I always enjoy your posts Slamfire. The honesty, candor, and straightforwardness stands in contrast to so much I read on the internet. It is refreshing.
Thanks. One way to learn your limitations is to shoot competitively. If you can't acknowledge them, you won't last long.
You know, I've met many pistol shooters that were better than I, but I've never known any that were satisfied with how they shot.
Never ask a competitive shooter how he did, you will get a five minute tale of woe, for every one minute of shooting. Competitors are never "happy". If they clean the target, they did not have enough X's. Incidentally, that may be why they come back. Flashes of brilliance, followed by crashes of despair.
I liked hearing about your attempts at bullseye with .22LR. I'm confident there are .22 target pistols that may shoot MOA, and have little doubt some .22LR ammo can shoot sub MOA groups..

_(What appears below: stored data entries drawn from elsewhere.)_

-- ==== Sys2Proof/Laws/Security.lean ====
section
/-!
SUPPORT. What every operation of Machine/Security.lean leaves alone: each keeps the frame of Laws/Frame.lean.
-/

namespace Sys2Proof.Machine

variable {q : List Instr} {M : Store Byte → Prop} {F : Store Nat → Prop}

theorem blow_fr (hF : Blown F) {s : State} (h : Fr q M F s) (w b : Nat) : Fr q M F (blow s w b) :=
  ⟨h.pending, h.mem, hF _ _ _ h.fuses, h.regs, h.log, h.selv⟩

theorem showLifecycle_fr {s : State} (h : Fr q M F s) : Fr q M F (showLifecycle s) := by
  unfold showLifecycle
  repeat' (first
    | with_reducible assumption
    | with_reducible apply setB_fr
    | with_reducible apply setF_fr)

theorem loadFuses_fr {s : State} (h : Fr q M F s) : Fr q M F (loadFuses s) := by
  unfold loadFuses
  dsimp only
  repeat' (first
    | with_reducible assumption
    | with_reducible apply setF_fr
    | with_reducible apply showLifecycle_fr
    | with_reducible apply forAll_fr
    | intro _ _ _)

theorem doFieldProgram_fr (hF : Blown F) {s : State} (h : Fr q M F s) (x1 : _) : Fr q M F (doFieldProgram s x1) := by
  unfold doFieldProgram
  dsimp only
  repeat' (first
    | with_reducible assumption
    | with_reducible apply blow_fr hF
    | with_reducible apply setF_fr
    | with_reducible apply setB_fr
    | with_reducible apply Fr.ite)

theorem execFieldProgram_fr (hF : Blown F) {s t : State} (h : Fr q M F s) {x0 : _} (e : execFieldProgram x0 s = .next t) : Fr q M F t := by
  unfold execFieldProgram at e
  injection e with e
  subst e
  repeat' (first
    | with_reducible assumption
    | with_reducible apply whenAlive_fr
    | with_reducible apply doFieldProgram_fr hF
    | intro _ _)

theorem draw_fr {s : State} (h : Fr q M F s) (x1 : _) : Fr q M F (draw s x1).2 := by
  unfold draw
  dsimp only
  repeat' (first
    | with_reducible assumption
    | dsimp only
    | with_reducible apply Fr.upd)

theorem newCoreKey_fr {s : State} (h : Fr q M F s) (x1 : _) : Fr q M F (newCoreKey s x1) := by
  unfold newCoreKey
  dsimp only
  repeat' (first
    | with_reducible assumption
    | with_reducible apply draw_fr
    | split
    | dsimp only
    | with_reducible apply Fr.upd)

theorem tierKey_fr {s : State} (h : Fr q M F s) (x1 : _) : Fr q M F (tierKey s x1) := by
  unfold tierKey
  dsimp only
  repeat' (first
    | with_reducible assumption
    | with_reducible apply draw_fr
    | split
    | dsimp only
    | with_reducible apply Fr.upd)

theorem newTierKey_fr {s : State} (h : Fr q M F s) (x1 : _) : Fr q M F (newTierKey s x1) := by
  unfold newTierKey
  repeat' (first
    | with_reducible assumption
    | with_reducible apply tierKey_fr
    | with_reducible apply Fr.ite)

theorem followTgen_fr {s : State} (h : Fr q M F s) (x1 : _) : Fr q M F (followTgen s x1) := by
  unfold followTgen
  repeat' (first
    | with_reducible assumption
    | with_reducible apply tierKey_fr
    | with_reducible apply Fr.ite)

theorem deriveIdentity_fr {s : State} (h : Fr q M F s) : Fr q M F (deriveIdentity s) := by
  unfold deriveIdentity
  dsimp only
  repeat' (first
    | with_reducible assumption
    | with_reducible apply Fr.ite
    | dsimp only
    | with_reducible apply Fr.upd)

theorem doTrngFail_fr {s : State} (h : Fr q M F s) (x1 : _) : Fr q M F (doTrngFail s x1) := by
  unfold doTrngFail
  repeat' (first
    | with_reducible assumption
    | with_reducible apply faultEntry_fr
    | with_reducible apply raise_fr
    | with_reducible apply setB_fr)

theorem execTrngFail_fr {s t : State} (h : Fr q M F s) {x0 : _} (e : execTrngFail x0 s = .next t) : Fr q M F t := by
  unfold execTrngFail at e
  injection e with e
  subst e
  repeat' (first
    | with_reducible assumption
    | with_reducible apply whenManaged_fr
    | with_reducible apply doTrngFail_fr
    | intro _ _)

theorem bumpAll_fr {s : State} (h : Fr q M F s) : Fr q M F (bumpAll s) := by
  unfold bumpAll
  repeat' (first
    | with_reducible assumption
    | with_reducible apply forAll_fr
    | with_reducible apply bumpConfigGen_fr
    | intro _ _ _)

theorem noteChip_fr {s : State} {f : State → State} (h : Fr q M F s) (hf : ∀ s, Fr q M F s → Fr q M F (f s)) :
    Fr q M F (noteChip f s) := by
  unfold noteChip
  exact Fr.ite (hf s h) (bumpAll_fr (hf s h))

theorem doFwData_fr {s : State} (h : Fr q M F s) (x1 : _) : Fr q M F (doFwData s x1) := by
  unfold doFwData
  dsimp only
  repeat' (first
    | with_reducible assumption
    | with_reducible apply wrapF_fr
    | with_reducible apply Fr.ite
    | dsimp only
    | with_reducible apply Fr.upd)

theorem execFwData_fr {s t : State} (h : Fr q M F s) {x0 : _} (e : execFwData x0 s = .next t) : Fr q M F t := by
  unfold execFwData at e
  injection e with e
  subst e
  repeat' (first
    | with_reducible assumption
    | with_reducible apply whenAlive_fr
    | with_reducible apply doFwData_fr
    | intro _ _)

theorem doFwVerify_fr {s : State} (h : Fr q M F s) : Fr q M F (doFwVerify s) := by
  unfold doFwVerify
  repeat' (first
    | with_reducible assumption
    | with_reducible apply setB_fr
    | with_reducible apply Fr.ite)

theorem execFwVerify_fr {s t : State} (h : Fr q M F s) (e : execFwVerify s = .next t) : Fr q M F t := by
  unfold execFwVerify at e
  injection e with e
  subst e
  repeat' (first
    | with_reducible assumption
    | with_reducible apply whenAlive_fr
    | with_reducible apply doFwVerify_fr)

theorem execFwStaged_fr {s t : State} (h : Fr q M F s) (e : execFwStaged s = .next t) : Fr q M F t := by
  unfold execFwStaged at e
  injection e with e
  subst e
  dsimp only
  repeat' (first
    | with_reducible assumption
    | with_reducible apply whenManaged_fr
    | with_reducible apply setF_fr
    | with_reducible apply setB_fr
    | with_reducible apply bumpAll_fr
    | with_reducible apply raise_fr
    | with_reducible apply Fr.ite
    | intro _ _
    | dsimp only
    | with_reducible apply Fr.upd)

theorem doFwDiscard_fr {s : State} (h : Fr q M F s) : Fr q M F (doFwDiscard s) := by
  unfold doFwDiscard
  repeat' (first
    | with_reducible assumption
    | with_reducible apply bumpAll_fr
    | with_reducible apply setF_fr
    | with_reducible apply setB_fr
    | with_reducible apply Fr.ite)

theorem execFwDiscard_fr {s t : State} (h : Fr q M F s) (e : execFwDiscard s = .next t) : Fr q M F t := by
  unfold execFwDiscard at e
  injection e with e
  subst e
  repeat' (first
    | with_reducible assumption
    | with_reducible apply whenAlive_fr
    | with_reducible apply doFwDiscard_fr)

theorem doSvnCommit_fr (hF : Blown F) {s : State} (h : Fr q M F s) : Fr q M F (doSvnCommit s) := by
  unfold doSvnCommit
  dsimp only
  repeat' (first
    | with_reducible assumption
    | with_reducible apply setF_fr
    | with_reducible apply blow_fr hF
    | with_reducible apply Fr.ite)

theorem execSvnCommit_fr (hF : Blown F) {s t : State} (h : Fr q M F s) (e : execSvnCommit s = .next t) : Fr q M F t := by
  unfold execSvnCommit at e
  injection e with e
  subst e
  repeat' (first
    | with_reducible assumption
    | with_reducible apply whenAlive_fr
    | with_reducible apply doSvnCommit_fr hF
    | intro _ _)

theorem adoptFirmware_fr {s : State} (h : Fr q M F s) : Fr q M F (adoptFirmware s) := by
  unfold adoptFirmware
  dsimp only
  repeat' (first
    | with_reducible assumption
    | with_reducible apply setF_fr
    | with_reducible apply setB_fr
    | with_reducible apply Fr.ite
    | dsimp only
    | with_reducible apply Fr.upd)

theorem zeroise_fr {s : State} (h : Fr q M F s) : Fr q M F (zeroise s) := by
  unfold zeroise
  dsimp only
  repeat' (first
    | with_reducible assumption
    | dsimp only
    | with_reducible apply Fr.upd)

theorem lcStart_fr {s : State} (h : Fr q M F s) (x1 : _) : Fr q M F (lcStart s x1) := by
  unfold lcStart
  dsimp only
  repeat' (first
    | with_reducible assumption
    | with_reducible apply setB_fr
    | dsimp only
    | with_reducible apply Fr.upd
    | rfl)

theorem doLcRma_fr (hF : Blown F) {s : State} (h : Fr q M F s) : Fr q M F (doLcRma s) := by
  unfold doLcRma
  repeat' (first
    | with_reducible assumption
    | with_reducible apply lcStart_fr
    | with_reducible apply noteChip_fr
    | with_reducible apply showLifecycle_fr
    | with_reducible apply blow_fr hF
    | with_reducible apply zeroise_fr
    | with_reducible apply Fr.ite
    | intro _ _)

theorem execLcRma_fr (hF : Blown F) {s t : State} (h : Fr q M F s) (e : execLcRma s = .next t) : Fr q M F t := by
  unfold execLcRma at e
  injection e with e
  subst e
  repeat' (first
    | with_reducible assumption
    | with_reducible apply whenAlive_fr
    | with_reducible apply doLcRma_fr hF
    | intro _ _)

theorem doLcVoid_fr (hF : Blown F) {s : State} (h : Fr q M F s) : Fr q M F (doLcVoid s) := by
  unfold doLcVoid
  dsimp only
  repeat' (first
    | with_reducible assumption
    | with_reducible apply lcStart_fr
    | with_reducible apply noteChip_fr
    | with_reducible apply showLifecycle_fr
    | with_reducible apply blow_fr hF
    | with_reducible apply Fr.ite
    | intro _ _
    | dsimp only
    | with_reducible apply Fr.upd)

theorem execLcDone_fr {s t : State} (h : Fr q M F s) (e : execLcDone s = .next t) : Fr q M F t := by
  unfold execLcDone at e
  injection e with e
  subst e
  dsimp only
  repeat' (first
    | with_reducible assumption
    | with_reducible apply whenManaged_fr
    | with_reducible apply setB_fr
    | with_reducible apply raise_fr
    | with_reducible apply setF_fr
    | intro _ _
    | split
    | dsimp only
    | with_reducible apply Fr.upd)

theorem doDebugWrite_fr {s : State} (h : Fr q M F s) (x1 : _) : Fr q M F (doDebugWrite s x1) := by
  unfold doDebugWrite
  dsimp only
  repeat' (first
    | with_reducible assumption
    | with_reducible apply setB_fr
    | with_reducible apply Fr.ite
    | dsimp only
    | with_reducible apply Fr.upd
    | rfl)

theorem execDebugLevelWrite_fr {s t : State} (h : Fr q M F s) {x0 : _} (e : execDebugLevelWrite x0 s = .next t) : Fr q M F t := by
  unfold execDebugLevelWrite at e
  injection e with e
  subst e
  repeat' (first
    | with_reducible assumption
    | with_reducible apply whenAlive_fr
    | with_reducible apply doDebugWrite_fr
    | intro _ _)

theorem execDebugLevelTakesEffect_fr {s t : State} (h : Fr q M F s) (e : execDebugLevelTakesEffect s = .next t) : Fr q M F t := by
  unfold execDebugLevelTakesEffect at e
  injection e with e
  subst e
  dsimp only
  repeat' (first
    | with_reducible assumption
    | with_reducible apply whenManaged_fr
    | with_reducible apply toFrameStart_fr
    | with_reducible apply setF_fr
    | with_reducible apply setB_fr
    | with_reducible apply noteChip_fr
    | with_reducible apply Fr.ite
    | intro _ _
    | split
    | dsimp only
    | with_reducible apply Fr.upd)

end Sys2Proof.Machine
end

I have had my Anschutz rifle tested by Lapua and Eley. Rifle targets are tiny compared to the pistol targets, if the rifle ammunition shoots sub MOA at 100 yards, that is pretty good stuff.
Pistol ammunition is probably just as accurate, in rifles. I am going to say, I would trade off accuracy for function reliability in a pistol. A little inaccuracy for better function reliability is a good trade, all things considered. Alibi's ruin scores.
Incidentally, this pistol target, made at the CMP Talladega, in a Bullseye match there, is an example of what a really good shooter can do on his feet. This shooter has two Bullseye National Pistol Championships under his belt. He is very good, and guys like this, they don't need to brag, they just put them in the middle, and show the rest of us, what we can be, if we try hard enough.
I scored him at a 25 yard reduced Bullseye Match. I took this picture. of a 90 shot composite group of his, with his 22 lr.This is the bottom target, we peeled off the slow fire, timed fired, and rapid fire targets and this is the base. Anyone think they can duplicate this, in Bullseye Competition?